Saturday, January 13, 2024

Speech with ChatGPT.... honestly, it is amazing

A massively underrated feature of ChatGPT is its speech functionality on smartphones. If you haven’t tried it – do so.

The app, when opened, has a headphone symbol. Touch that, and you just speak, with the dialogue continuing. It’s is quite liberating.

You can talk quicker, think more freely and the transcription is shit hot – really good, even for someone like me with an accent. With speech you find yourself having less ‘texty’ thoughts and more free-flowing dialogue and more inquiry. The fact that you hear someone speak back also changes the dynamic. It is true dialogue, whereas text takes physical effort, needs a keyboard and depends upon your typing speed.

We shouldn’t be surprised at this. Our brains have evolved for speech dialogue. We did not have to learn how to speak and hear, that came naturally. We can all do it. It takes years to learn how to read and write. The audio version seems more chatty than the text version or maybe that’s my imagination.

Translation

It can cope with other major languages. You can translate any sentence you have in English – great for being out there in a foreign country trying to be understood. This is performance support, delivering help at a specific time of need but you can translate entire paragraphs by reading them in and waiting.

After downloading the app, simply click on the 'Headphones' symbol.










A white circle will appear - just speak to it.... and continue the dialogue...

It will remember what you say when you want to refine something or ask something specific when ;learning a language. Just tap the red button if you want to interrupt the conversation.

You can also 'pause' the conversation by tapping the pause button bottom left and leave it paused for as long as you wish.







Learning a language

Out for a walk and want to learn a language? Get it to ask you questions in, say German, state what level you require and it will tell you if your spoken English translation is correct. You can also ask it questions in German and get German replies. Clarifying any specific words is easy.
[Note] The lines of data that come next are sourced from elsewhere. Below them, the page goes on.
theorem reqSweep_busy {r : SweepRecord} (record : s.sweep.record = some r) (host : r.host.isSome = true) :
    s.reqSweep tag (portByte f) (portByte l) = (s, busyBody r) := (reqSweep_of_some tag range record).trans (if_pos host)

theorem reqSweep_preempts {r : SweepRecord} (record : s.sweep.record = some r) (auto : r.host = none) :
    s.reqSweep tag (portByte f) (portByte l) =
      ((s.endSweep r .preempted).startSweep (some tag) f l, [0, s.sweep.number + 1, 1]) :=
  (reqSweep_of_some tag range record).trans (if_neg (by rw [auto]; exact Bool.false_ne_true))

end Lines

/-! ### The lines of ABORT (R126) -/

theorem reqAbort_of_none {s : State} (idle : s.sweep.record = none) : s.reqAbort = s.refuse stWrongState := by
  rw [State.reqAbort, idle]

theorem reqAbort_of_some {s : State} {r : SweepRecord} (record : s.sweep.record = some r) : s.reqAbort =
    (s.endSweep r .aborted, [stOk] ++ sweepOrigin r ++ [r.number, portByte r.first, portByte r.last] ++ sweepCounts r) := by
  rw [State.reqAbort, record]

/-- Settles O57: each line of SWEEP and of ABORT by its equation, and the sweep either of them ends by the rules of
`endSweep`. -/
theorem sweepRequestsStartAndEnd : Obligations.SweepRequestsStartAndEnd := by
  intro s tag takes
  let u := s.setMgmt s.mgmt.heard
  have sweep : ∀ (first last : Byte) (a : Answer), u.reqSweep tag first last = a →
      exec (.sweep tag first last) s = .next (a.fill 0x8F tag false) := fun first last a answer =>
    congrArg Host.Outcome.next ((closed_request_of_takes takes 0x0F tag false _).trans
      (congrArg (Answer.fill _ tag false) answer))
  have abort : ∀ a : Answer, u.reqAbort = a → exec (.abort tag) s = .next (a.fill 0x90 tag false) := fun a answer =>
    congrArg Host.Outcome.next ((closed_request_of_takes takes 0x10 tag false _).trans
      (congrArg (Answer.fill _ tag false) answer))
  refine ⟨fun first last bad => sweep first last _ (reqSweep_badPort u tag bad), fun f l range =>
    ⟨fun idle => sweep _ _ _ (reqSweep_of_none (s := u) tag range idle),
      fun r record host => sweep _ _ _ (reqSweep_busy (s := u) tag range record host), fun r record auto => ?_⟩,
    fun idle => abort _ (reqAbort_of_none (s := u) idle), fun r record => ?_⟩
  · have frame : OnlyIn [.sweep, .ports, .probes, .mgmt] u ((u.endSweep r .preempted).startSweep (some tag) f l) :=
      ((onlyIn_endSweep u r .preempted).mono (by decide)).trans ((onlyIn_startSweep _ (some tag) f l).mono (by decide))
    refine ⟨_, sweep _ _ _ (reqSweep_preempts (s := u) tag range record auto), ?_, fun q => ?_, ?_, ?_,
      onlyIn_answered _ tag false frame (by decide)⟩
    · refine (startSweep_sweep _ (some tag) f l).trans ?_
      rw [endSweep_sweep]
      rfl
    · exact (port_startSweep (u.endSweep r .preempted) (some tag) f l q).trans (port_endSweep u r .preempted q)
    · exact (congrArg ProbeEngine.list (startSweep_probes _ (some tag) f l)).trans (endSweep_list u r .preempted)
    · rw [fill_mgmt, startSweep_mgmt, endSweep_mgmt]
      rfl
  · refine ⟨_, abort _ (reqAbort_of_some (s := u) record), endSweep_sweep u r .aborted, port_endSweep u r .aborted,
      endSweep_list u r .aborted, ?_,
      onlyIn_answered _ tag false ((onlyIn_endSweep u r .aborted).mono (by decide)) (by decide)⟩
    rw [fill_mgmt, endSweep_mgmt]
    rfl

end Sys2Proof.Machine
end

section
/-! A latched capture stays: among the shared operations a trip alone writes an evidence record, and of a latched record it
moves the repeats alone (R130, R133, R134). -/

namespace Sys2Proof.Machine

/-! ### Captures that are kept -/

/-- Every capture that a port's evidence record holds in `s` it holds in `t`. -/
structure CapturesKept (s t : State) : Prop where
  capture : ∀ {p : Port} {x : Capture}, (s.evidenceOf p).capture = some x → (t.evidenceOf p).capture = some x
I can see this revolutionising language learning.

Performance support

I made the point about performance support in translating and this is perhaps the feature’s greatest advantage. I can imagine that this would help with performance support, getting help, when you are not at a computer, on the factory floor, in a meeting.

Short simulations

You can get it to do a spoken simulation. I’ve tried it with sales simulations, preparing for interviews all sorts of tasks. It’s on the button. This really is learning by doing. 

Thoughts

Of course, teachers, when inexperienced often ask questions than don’t wait long enough for an answer. The teacher has automised recall but the learner may be retrieving it from long-term memory much more slowly. You learn to wait for what seems like an unnatural time, say three or more seconds. This is the sort of thing we may need to build into teaching dialogue systems using GenAI.
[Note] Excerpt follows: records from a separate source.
-- ==== Sys2Proof/Proofs/Scope.lean ====
section
/-! The register block on the host bus (10_state.md R21) and the law of the block cipher (00_scope.md R12). -/

namespace Sys2Proof.Config

/-- R12: the cipher under one key is a permutation, and `D` is its inverse. -/
@[simp] theorem decrypt_encrypt (k b : Block) : decrypt k (encrypt k b) = b :=
  (blockCipher k).symm_apply_apply b

end Sys2Proof.Config

namespace Sys2Proof.Machine

theorem busBase_mod_64 (s : State) : busBase s % 64 = 0 := Nat.mul_mod_right 64 s.baseBlock

theorem placeOffset_reg_of_lt (s : State) {o : Nat} (h : o < 64) : placeOffset s (.reg o) = some o :=
  if_pos (decide_eq_true h)

theorem placeOffset_bus_of_lt (s : State) {o : Nat} (h : o < 64) :
    placeOffset s (.bus (busBase s + o)) = some o := by
  have inBlock : busBase s ≤ busBase s + o ∧ busBase s + o < busBase s + 64 := by omega
  rw [placeOffset, if_pos inBlock, Nat.add_sub_cancel_left]

theorem placeOffset_bus_eq_none_iff (s : State) (a : Nat) :
    placeOffset s (.bus a) = none ↔ a < busBase s ∨ busBase s + 64 ≤ a := by
  rw [placeOffset, ite_eq_right_iff]
  constructor
  · intro h
    by_contra inBlock
    exact Option.some_ne_none _ (h (by omega))
  · intro outside inBlock
    omega

/-- Settles O11: `BASE` is 64 times a number, and the block is the 64 addresses from it on. -/
theorem busAddressesOfTheBlock : Obligations.BusAddressesOfTheBlock := fun s =>
  ⟨busBase_mod_64 s,
    fun _ h => ⟨placeOffset_bus_of_lt s h, placeOffset_reg_of_lt s h⟩,
    fun a => (placeOffset_bus_eq_none_iff s a).2⟩

/-- Settles O49: the law of the opaque permutation, under every key. -/
theorem blockCipherLaw : Obligations.BlockCipherLaw := Config.decrypt_encrypt

end Sys2Proof.Machine
end

/-! What each access to the register block does (10_state.md R21 to R29, R40), and exactly which accesses stop the
machine (R29, 60_exceptions.md R219). -/

namespace Sys2Proof.Machine

/-! ### The register map (10_state.md R21) -/

theorem writeRegister_arg (i : Fin 4) (w : Word) (s : State) :
    writeRegister (0x08 + 4 * i.val) w s = .next { s with args := s.args.set i w } := by
  fin_cases i <;> rfl

theorem readRegister_arg (i : Fin 4) (s : State) : readRegister (0x08 + 4 * i.val) s = s.args[i] := by
  fin_cases i <;> rfl

theorem writeRegister_reserved {o : Nat} (h : 0x18 ≤ o) (w : Word) (s : State) : writeRegister o w s = .next s := by
  obtain ⟨k, rfl⟩ := Nat.exists_eq_add_of_le' h
  rfl

theorem readRegister_reserved {o : Nat} (h : 0x18 ≤ o) (s : State) : readRegister o s = 0 := by
  obtain ⟨k, rfl⟩ := Nat.exists_eq_add_of_le' h
  rfl

theorem writeCommand_ok {w : Word} {i : Instr} (h : decode w = .ok i) (s : State) : writeCommand w s = exec i s := by
  rw [writeCommand, h]

theorem writeCommand_error {w : Word} {e : DecodeError} (h : decode w = .error e) (s : State) :
    writeCommand w s = .next { s with result := .illegalCommand } := by
  rw [writeCommand, h, raise_eq]

theorem commandWordOfBits_toNat (w : Word) : commandWordOfBits 32 w.toNat = w :=
  BitVec.eq_of_toNat_eq (by simp [commandWordOfBits, w.isLt])

/-! ### Accesses the block accepts -/

theorem step_of_pending {s : State} {x : Access} {rest : List Access} (hp : s.pending = x :: rest) :
    step s = hostAccess x { s with pending := rest } := by
  rw [step, hostStep, hp]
When latency is eliminated, and this speech has the same cadence as normal dialogue, we will see massive use in this mode. If you were asked how fast turn taking was in real life, on average, what would you say? The fact that we have to listen, process then think of an answer suggests something substantial. In fact it is 300ms.
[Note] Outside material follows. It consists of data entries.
-- ==== Sys2Proof/Machine/Ops.lean ====
section
/-! DEFINITION. The named operations over memory, grids, registers and the stack (spec/20_memory.md, spec/10_state.md),
raising a fatal error (spec/60_exceptions.md R231), the raster advance and control transfer
(spec/40_cycle_and_operands.md R119 to R123) and the instruction fetch (R111). There is no exception return to model: "No
instruction returns from a fatal error" (R241). -/

namespace Sys2Proof.Machine

/-! ### Bytes -/

/-- What an unlisted byte of a grid reads as. DESIGN CHOICE (log 2), unsafe: the host supplies every Word of `program`
(R9, R264 `program_total`); a byte this state does not list is 0. For `output` it is the spec's own value:
"zero-filled" (R54). -/
def unlistedByte : Byte := 0#8

/-- Reads one byte. -/
def memRead : Memory → Nat → Byte
  | [], _ => unlistedByte
  | (k, v) :: rest, a => if k = a then v else memRead rest a

/-- Removes the entry of an address. -/
def memErase (m : Memory) (a : Nat) : Memory := m.filter fun c => c.1 != a

/-- Inserts an entry before the first greater address. -/
def memInsert : Memory → Nat → Byte → Memory
  | [], a, b => [(a, b)]
  | (k, v) :: rest, a, b => if a < k then (a, b) :: (k, v) :: rest else (k, v) :: memInsert rest a b

/-- Writes one byte, keeping the canonical form: writing the unlisted value removes the entry. -/
def memWrite (m : Memory) (a : Nat) (b : Byte) : Memory :=
  if b = unlistedByte then memErase m a else memInsert (memErase m a) a b

/-- The canonical form: addresses strictly rising, no entry equal to `unlistedByte`. -/
def Memory.wf : Memory → Bool
  | [] => true
  | c :: rest => (c.2 != unlistedByte) && rest.all (fun d => decide (c.1 < d.1)) && Memory.wf rest

/-! ### Words of a grid -/

/-- The Word with raster index `i`: three bytes, byte0 at the lowest address (R59). -/
def readWordAt (m : Memory) (i : Nat) : Word :=
  ofBytes (memRead m (3 * i)) (memRead m (3 * i + 1)) (memRead m (3 * i + 2))

/-- Replaces the whole 24-bit Word with raster index `i` (R57: no partial-word write). -/
def writeWordAt (m : Memory) (i : Nat) (w : Word) : Memory :=
  memWrite (memWrite (memWrite m (3 * i) (byte0 w)) (3 * i + 1) (byte1 w)) (3 * i + 2) (byte2 w)

/-- `in_bounds(x, y) = x < W and y < H` (R53). -/
def Grid.inBounds (g : Grid) (c : Coord) : Bool := decide (c.x < g.width) && decide (c.y < g.height)

/-- The raster index `y*W + x` (R35, R263). -/
def Grid.index (g : Grid) (c : Coord) : Nat := c.y * g.width + c.x

/-- `P[x, y]`, the Word of the grid at a coordinate (R52). -/
def Grid.cell (g : Grid) (c : Coord) : Word := readWordAt g.cells (g.index c)

/-- `P[x, y] <- v`. -/
def Grid.setCell (g : Grid) (c : Coord) (v : Word) : Grid := { g with cells := writeWordAt g.cells (g.index c) v }

/-- `get_checked(x, y) -> Option<Word>`, the probe of fetch (R58). -/
def Grid.getChecked (g : Grid) (c : Coord) : Option Word := if g.inBounds c then some (g.cell c) else none

/-- `get(x, y)`: fails when out of bounds (R56). -/
def Grid.get (g : Grid) (c : Coord) : Except ErrorKind Word :=
  if g.inBounds c then .ok (g.cell c) else .error .addressOutOfBounds

/-- `set(x, y, word)`: fails when out of bounds (R57). -/
def Grid.set (g : Grid) (c : Coord) (v : Word) : Except ErrorKind Grid :=
  if g.inBounds c then .ok (g.setCell c v) else .error .addressOutOfBounds

/-- A grid of the given dimensions with every Word zero: `output` when it is materialized (R54), a fresh grid at launch. -/
def Grid.zero (width height : Nat) : Grid := ⟨width, height, []⟩

/-! ### Registers -/

/-- `x[i]` for `i < 32`. -/
def State.reg (s : State) (i : Nat) : Word := (s.regs[i]?).getD 0#24

/-- `x[i] <- v` for `i < 32`: all 24 bits (R22). -/
def State.setReg (s : State) (i : Nat) (v : Word) : State := { s with regs := s.regs.setIfInBounds i v }

/-- `read(index) -> Word`: fails with InvalidRegister when `index > 31` (R22, R25). -/
def State.readReg (s : State) (i : Nat) : Except ErrorKind Word :=
  if i ≤ 31 then .ok (s.reg i) else .error .invalidRegister

/-- `write(index, word)`: fails with InvalidRegister when `index > 31` (R22, R25). -/
def State.writeReg (s : State) (i : Nat) (v : Word) : Except ErrorKind State :=
  if i ≤ 31 then .ok (s.setReg i v) else .error .invalidRegister

/-- `pc`, another name for `x[31]` (R26). -/
def State.pc (s : State) : Word := s.reg 31

/-- `read_ip()` (R26). -/
def State.ip (s : State) : Coord := toAddress s.pc

/-! ### Memory accesses of a running instruction -/

/-- `MemRead(a, 1)` (R56). -/
def State.memRead1 (s : State) (a : Word) : Except ErrorKind Word := s.program.get (toAddress a)

/-- `MemWrite(a, 1, v)` (R57). -/
def State.memWrite1 (s : State) (a v : Word) : Except ErrorKind State :=
  match s.program.set (toAddress a) v with
  | .ok g => .ok { s with program := g }
  | .error e => .error e

/-! ### The Call/Return stack -/

/-- `push(v)`: never fails (R31, R32). -/
def State.push (s : State) (v : Word) : State := { s with stack := v :: s.stack }

/-- `pop()`: the last Word pushed, or StackUnderflow (R31, R234). -/
def State.pop (s : State) : Except ErrorKind (Word × State) :=
  match s.stack with
  | [] => .error .stackUnderflow
  | v :: rest => .ok (v, { s with stack := rest })

/-! ### Ending a run, the advance, control transfer -/

/-- `halt`: `run_state <- Halted` (R33). -/
def State.halt (s : State) : State := { s with runState := .halted }

/-- `raise K`: `run_state <- Faulted(K)`, nothing else (R231). It saves nothing, vectors nowhere and changes no mode
(R240). What the instruction wrote before it raised stays in the state, as its pseudocode orders it (R238; log 5). -/
def State.raise (s : State) (k : ErrorKind) : State := { s with runState := .faulted k }

/-- Goes on with the value of an operation that may fail, or raises its error at state `s`. -/
def State.orRaise {α : Type} (s : State) (r : Except ErrorKind α) (k : α → State) : State :=
  match r with
  | .ok a => k a
  | .error e => s.raise e

/-- `pc <- t`: all 24 bits, no advance (R123). -/
def State.redirect (s : State) (t : Word) : State := s.setReg 31 t

/-- The raster advance of `x[31]` as it stands after the effect (R119, R121; D10): the successor, or Halted where the
successor fits no Word. -/
def State.advance (s : State) : State :=
  let c := nextPos s.program.width s.ip
  if representable c then s.setReg 31 (fromAddress c) else s.halt

/-! ### Fetch -/

/-- Instruction fetch: the Word at the IP, or none where the IP is outside `program` (R58, R111). -/
def State.fetch (s : State) : Option Word := s.program.getChecked s.ip

end Sys2Proof.Machine
end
A conversation is a social event, it takes two to tango, turns are taken, (there is much less overlap than you may imagine), there are backchannels such as ‘mmm’…’yeah’ that encourage others to continue, and there are different types of turns or handovers depending in the context and language game. An odd feature is the fact that we know much of what we are going to say before the other person is finished. This is why it feels different from text dialogue, where things are more considered and crisp.

We can see a time when LLMs consider their reply before the actually full prompt is written and that free-flowing dialogue is quicker.

Conclusion

As AI has delivered dialogue, it seems sensible to consider dialogue as speech for all sorts of use cases, from simple queries to translations and learning. I’ve heard of people using it for brainstorming, story telling. Try it when out with the dog, in the car… it’s a far better listener than any human.

PS

Bear in mind that this is a Beta and that for Plus users GPT-4 has a cap of 50 messages every three hours. For users on the Enterprise plan there is no message cap. And it has some limitations such as phonetically pronouncing Die in german as Die (as in Die Hard). Also, don;t ask it for the football scores - it's not a real time personal assistant. Fora Beta though, it's pretty amazing.